__Task statement__
Using the records below, output the stretch that opens with the line containing "v s).state = s.state := rfl" and closes with the line containing "b s).keyValid = s.keyValid := rfl", exactly and including both lines, with nothing more.
○ ○ ○ ○ ○
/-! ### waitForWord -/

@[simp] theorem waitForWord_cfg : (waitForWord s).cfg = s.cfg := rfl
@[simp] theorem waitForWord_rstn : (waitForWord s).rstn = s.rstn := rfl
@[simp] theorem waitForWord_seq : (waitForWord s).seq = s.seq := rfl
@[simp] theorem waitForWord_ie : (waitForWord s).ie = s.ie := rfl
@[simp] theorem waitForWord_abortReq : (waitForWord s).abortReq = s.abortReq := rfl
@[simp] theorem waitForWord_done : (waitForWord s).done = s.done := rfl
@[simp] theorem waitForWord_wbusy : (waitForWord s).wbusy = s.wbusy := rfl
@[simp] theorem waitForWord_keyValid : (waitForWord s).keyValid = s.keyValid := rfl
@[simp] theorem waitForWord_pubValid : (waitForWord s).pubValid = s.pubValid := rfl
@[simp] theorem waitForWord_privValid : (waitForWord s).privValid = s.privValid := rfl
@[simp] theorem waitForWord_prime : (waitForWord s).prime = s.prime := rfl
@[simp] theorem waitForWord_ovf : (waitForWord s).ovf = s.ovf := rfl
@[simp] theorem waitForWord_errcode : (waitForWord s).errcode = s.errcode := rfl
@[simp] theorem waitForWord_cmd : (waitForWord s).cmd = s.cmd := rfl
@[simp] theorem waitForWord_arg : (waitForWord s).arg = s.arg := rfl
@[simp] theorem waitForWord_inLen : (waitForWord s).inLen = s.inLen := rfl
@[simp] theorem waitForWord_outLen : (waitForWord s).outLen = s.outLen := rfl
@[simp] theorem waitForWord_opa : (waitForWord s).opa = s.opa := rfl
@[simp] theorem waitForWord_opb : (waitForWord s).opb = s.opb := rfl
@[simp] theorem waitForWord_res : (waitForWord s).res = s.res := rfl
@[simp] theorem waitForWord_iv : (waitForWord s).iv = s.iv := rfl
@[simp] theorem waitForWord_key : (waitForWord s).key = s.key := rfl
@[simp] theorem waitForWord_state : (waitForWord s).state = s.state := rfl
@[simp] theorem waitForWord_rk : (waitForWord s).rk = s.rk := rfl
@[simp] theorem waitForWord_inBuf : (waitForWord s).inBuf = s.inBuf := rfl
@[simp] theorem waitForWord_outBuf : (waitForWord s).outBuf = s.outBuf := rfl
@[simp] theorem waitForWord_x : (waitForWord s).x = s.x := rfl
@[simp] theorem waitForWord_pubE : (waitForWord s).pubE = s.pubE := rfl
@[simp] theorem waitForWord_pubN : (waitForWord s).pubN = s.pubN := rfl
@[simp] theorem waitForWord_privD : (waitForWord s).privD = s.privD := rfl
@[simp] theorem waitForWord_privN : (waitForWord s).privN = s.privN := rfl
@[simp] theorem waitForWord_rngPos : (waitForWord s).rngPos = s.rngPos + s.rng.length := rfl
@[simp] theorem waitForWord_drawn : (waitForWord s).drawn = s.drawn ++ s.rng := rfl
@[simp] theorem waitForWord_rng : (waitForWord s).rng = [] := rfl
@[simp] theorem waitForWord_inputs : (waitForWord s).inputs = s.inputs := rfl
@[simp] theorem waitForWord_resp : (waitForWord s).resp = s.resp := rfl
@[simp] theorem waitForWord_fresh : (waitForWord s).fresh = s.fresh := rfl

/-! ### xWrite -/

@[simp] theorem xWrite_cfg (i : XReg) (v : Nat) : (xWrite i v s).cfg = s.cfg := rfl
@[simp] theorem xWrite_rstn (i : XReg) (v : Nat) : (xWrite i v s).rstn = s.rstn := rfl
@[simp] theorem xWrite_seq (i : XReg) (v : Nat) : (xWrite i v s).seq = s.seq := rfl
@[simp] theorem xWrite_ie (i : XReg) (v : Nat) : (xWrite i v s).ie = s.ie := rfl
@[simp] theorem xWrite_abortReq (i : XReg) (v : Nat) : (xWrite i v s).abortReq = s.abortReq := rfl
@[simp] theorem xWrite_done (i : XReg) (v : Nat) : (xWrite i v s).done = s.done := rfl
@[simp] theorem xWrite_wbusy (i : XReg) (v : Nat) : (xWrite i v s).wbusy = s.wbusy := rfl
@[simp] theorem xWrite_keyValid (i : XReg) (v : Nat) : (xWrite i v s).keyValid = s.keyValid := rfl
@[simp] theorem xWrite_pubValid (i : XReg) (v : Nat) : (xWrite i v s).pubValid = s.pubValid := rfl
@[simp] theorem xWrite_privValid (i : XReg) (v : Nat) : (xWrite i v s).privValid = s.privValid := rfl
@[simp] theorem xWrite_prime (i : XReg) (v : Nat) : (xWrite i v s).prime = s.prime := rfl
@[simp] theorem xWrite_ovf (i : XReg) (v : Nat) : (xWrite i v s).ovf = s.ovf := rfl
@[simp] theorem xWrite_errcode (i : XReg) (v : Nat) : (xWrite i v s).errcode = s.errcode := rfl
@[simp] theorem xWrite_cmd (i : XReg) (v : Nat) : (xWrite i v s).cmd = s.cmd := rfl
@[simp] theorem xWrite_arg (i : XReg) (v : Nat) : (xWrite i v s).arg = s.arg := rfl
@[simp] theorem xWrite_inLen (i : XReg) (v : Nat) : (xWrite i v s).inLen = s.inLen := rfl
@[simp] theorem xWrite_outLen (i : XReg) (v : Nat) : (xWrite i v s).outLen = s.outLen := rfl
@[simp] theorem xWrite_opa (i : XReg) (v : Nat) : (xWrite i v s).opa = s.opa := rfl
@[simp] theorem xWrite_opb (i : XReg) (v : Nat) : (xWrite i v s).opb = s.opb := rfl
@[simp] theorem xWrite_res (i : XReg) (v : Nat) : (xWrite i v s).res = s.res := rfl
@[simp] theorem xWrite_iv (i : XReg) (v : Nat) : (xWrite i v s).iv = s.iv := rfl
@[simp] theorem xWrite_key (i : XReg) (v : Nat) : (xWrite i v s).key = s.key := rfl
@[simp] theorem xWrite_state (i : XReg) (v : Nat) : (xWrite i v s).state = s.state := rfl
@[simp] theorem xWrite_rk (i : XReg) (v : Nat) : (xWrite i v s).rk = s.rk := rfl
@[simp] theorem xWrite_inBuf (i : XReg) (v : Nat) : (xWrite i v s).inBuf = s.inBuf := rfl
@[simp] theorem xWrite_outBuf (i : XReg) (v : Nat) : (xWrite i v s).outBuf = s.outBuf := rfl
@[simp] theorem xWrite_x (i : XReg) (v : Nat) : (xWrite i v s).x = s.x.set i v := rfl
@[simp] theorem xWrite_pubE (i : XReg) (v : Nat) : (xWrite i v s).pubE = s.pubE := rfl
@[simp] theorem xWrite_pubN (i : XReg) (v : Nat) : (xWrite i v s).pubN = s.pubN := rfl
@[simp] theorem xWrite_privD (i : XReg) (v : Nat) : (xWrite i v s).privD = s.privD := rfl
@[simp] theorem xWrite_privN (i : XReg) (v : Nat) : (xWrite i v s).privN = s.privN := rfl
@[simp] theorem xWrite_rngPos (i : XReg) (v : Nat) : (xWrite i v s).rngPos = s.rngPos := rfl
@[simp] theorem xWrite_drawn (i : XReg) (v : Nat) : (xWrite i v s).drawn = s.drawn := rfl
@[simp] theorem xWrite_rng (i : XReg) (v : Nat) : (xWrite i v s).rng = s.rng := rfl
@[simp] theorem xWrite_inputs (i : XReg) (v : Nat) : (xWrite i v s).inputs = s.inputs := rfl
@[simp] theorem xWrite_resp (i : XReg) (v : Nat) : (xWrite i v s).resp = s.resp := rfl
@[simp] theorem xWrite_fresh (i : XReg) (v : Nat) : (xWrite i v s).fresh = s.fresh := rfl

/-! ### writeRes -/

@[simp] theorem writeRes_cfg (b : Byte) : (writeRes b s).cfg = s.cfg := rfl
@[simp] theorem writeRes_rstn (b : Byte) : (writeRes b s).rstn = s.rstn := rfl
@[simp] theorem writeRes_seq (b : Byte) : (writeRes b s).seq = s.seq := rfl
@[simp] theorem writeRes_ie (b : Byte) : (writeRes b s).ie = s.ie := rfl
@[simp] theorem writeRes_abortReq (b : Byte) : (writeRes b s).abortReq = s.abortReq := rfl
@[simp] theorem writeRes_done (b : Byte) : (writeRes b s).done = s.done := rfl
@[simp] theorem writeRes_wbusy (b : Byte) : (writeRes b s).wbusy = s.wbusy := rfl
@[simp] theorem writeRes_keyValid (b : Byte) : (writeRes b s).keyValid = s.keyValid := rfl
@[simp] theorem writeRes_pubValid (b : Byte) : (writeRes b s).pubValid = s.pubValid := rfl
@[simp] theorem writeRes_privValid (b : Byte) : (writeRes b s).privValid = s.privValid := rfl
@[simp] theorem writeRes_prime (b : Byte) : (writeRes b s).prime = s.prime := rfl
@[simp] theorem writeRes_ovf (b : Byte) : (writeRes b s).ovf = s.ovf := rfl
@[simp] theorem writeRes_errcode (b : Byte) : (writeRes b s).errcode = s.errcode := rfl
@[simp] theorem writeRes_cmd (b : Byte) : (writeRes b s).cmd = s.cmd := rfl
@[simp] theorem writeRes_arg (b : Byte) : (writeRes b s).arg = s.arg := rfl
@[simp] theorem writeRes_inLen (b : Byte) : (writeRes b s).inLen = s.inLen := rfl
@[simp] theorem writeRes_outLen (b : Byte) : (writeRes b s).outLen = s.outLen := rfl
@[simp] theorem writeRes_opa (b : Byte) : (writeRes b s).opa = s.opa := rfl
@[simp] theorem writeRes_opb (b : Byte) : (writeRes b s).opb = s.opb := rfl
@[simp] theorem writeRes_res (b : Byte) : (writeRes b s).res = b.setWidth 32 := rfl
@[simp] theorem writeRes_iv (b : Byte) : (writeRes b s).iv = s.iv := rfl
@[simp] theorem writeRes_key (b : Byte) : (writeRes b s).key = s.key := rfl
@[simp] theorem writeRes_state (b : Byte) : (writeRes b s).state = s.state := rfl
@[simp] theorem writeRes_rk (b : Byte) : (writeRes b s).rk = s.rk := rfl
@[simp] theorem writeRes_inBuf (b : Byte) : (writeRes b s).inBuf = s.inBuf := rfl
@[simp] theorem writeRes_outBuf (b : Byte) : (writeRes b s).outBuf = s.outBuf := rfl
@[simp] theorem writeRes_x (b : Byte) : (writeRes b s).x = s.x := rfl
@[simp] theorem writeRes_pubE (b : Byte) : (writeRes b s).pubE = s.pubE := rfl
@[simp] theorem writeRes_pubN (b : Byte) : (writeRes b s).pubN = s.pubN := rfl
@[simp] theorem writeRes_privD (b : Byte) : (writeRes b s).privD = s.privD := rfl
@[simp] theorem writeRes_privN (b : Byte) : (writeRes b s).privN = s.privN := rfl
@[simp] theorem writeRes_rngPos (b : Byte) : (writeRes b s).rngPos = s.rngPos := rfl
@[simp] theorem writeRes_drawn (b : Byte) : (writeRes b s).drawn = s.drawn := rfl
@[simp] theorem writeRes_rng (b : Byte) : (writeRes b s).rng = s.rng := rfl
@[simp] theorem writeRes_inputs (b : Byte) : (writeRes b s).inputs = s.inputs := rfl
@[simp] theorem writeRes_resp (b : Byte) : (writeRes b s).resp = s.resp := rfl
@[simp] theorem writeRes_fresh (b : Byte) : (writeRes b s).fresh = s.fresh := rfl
○ ○ ○ ○ ○
__Response area__
@[simp] theorem xWrite_state (i : XReg) (v : Nat) : (xWrite i v s).state = s.state := rfl
@[simp] theorem xWrite_rk (i : XReg) (v : Nat) : (xWrite i v s).rk = s.rk := rfl
@[simp] theorem xWrite_inBuf (i : XReg) (v : Nat) : (xWrite i v s).inBuf = s.inBuf := rfl
@[simp] theorem xWrite_outBuf (i : XReg) (v : Nat) : (xWrite i v s).outBuf = s.outBuf := rfl
@[simp] theorem xWrite_x (i : XReg) (v : Nat) : (xWrite i v s).x = s.x.set i v := rfl
@[simp] theorem xWrite_pubE (i : XReg) (v : Nat) : (xWrite i v s).pubE = s.pubE := rfl
@[simp] theorem xWrite_pubN (i : XReg) (v : Nat) : (xWrite i v s).pubN = s.pubN := rfl
@[simp] theorem xWrite_privD (i : XReg) (v : Nat) : (xWrite i v s).privD = s.privD := rfl
@[simp] theorem xWrite_privN (i : XReg) (v : Nat) : (xWrite i v s).privN = s.privN := rfl
@[simp] theorem xWrite_rngPos (i : XReg) (v : Nat) : (xWrite i v s).rngPos = s.rngPos := rfl
@[simp] theorem xWrite_drawn (i : XReg) (v : Nat) : (xWrite i v s).drawn = s.drawn := rfl
@[simp] theorem xWrite_rng (i : XReg) (v : Nat) : (xWrite i v s).rng = s.rng := rfl
@[simp] theorem xWrite_inputs (i : XReg) (v : Nat) : (xWrite i v s).inputs = s.inputs := rfl
@[simp] theorem xWrite_resp (i : XReg) (v : Nat) : (xWrite i v s).resp = s.resp := rfl
@[simp] theorem xWrite_fresh (i : XReg) (v : Nat) : (xWrite i v s).fresh = s.fresh := rfl

/-! ### writeRes -/

@[simp] theorem writeRes_cfg (b : Byte) : (writeRes b s).cfg = s.cfg := rfl
@[simp] theorem writeRes_rstn (b : Byte) : (writeRes b s).rstn = s.rstn := rfl
@[simp] theorem writeRes_seq (b : Byte) : (writeRes b s).seq = s.seq := rfl
@[simp] theorem writeRes_ie (b : Byte) : (writeRes b s).ie = s.ie := rfl
@[simp] theorem writeRes_abortReq (b : Byte) : (writeRes b s).abortReq = s.abortReq := rfl
@[simp] theorem writeRes_done (b : Byte) : (writeRes b s).done = s.done := rfl
@[simp] theorem writeRes_wbusy (b : Byte) : (writeRes b s).wbusy = s.wbusy := rfl
@[simp] theorem writeRes_keyValid (b : Byte) : (writeRes b s).keyValid = s.keyValid := rfl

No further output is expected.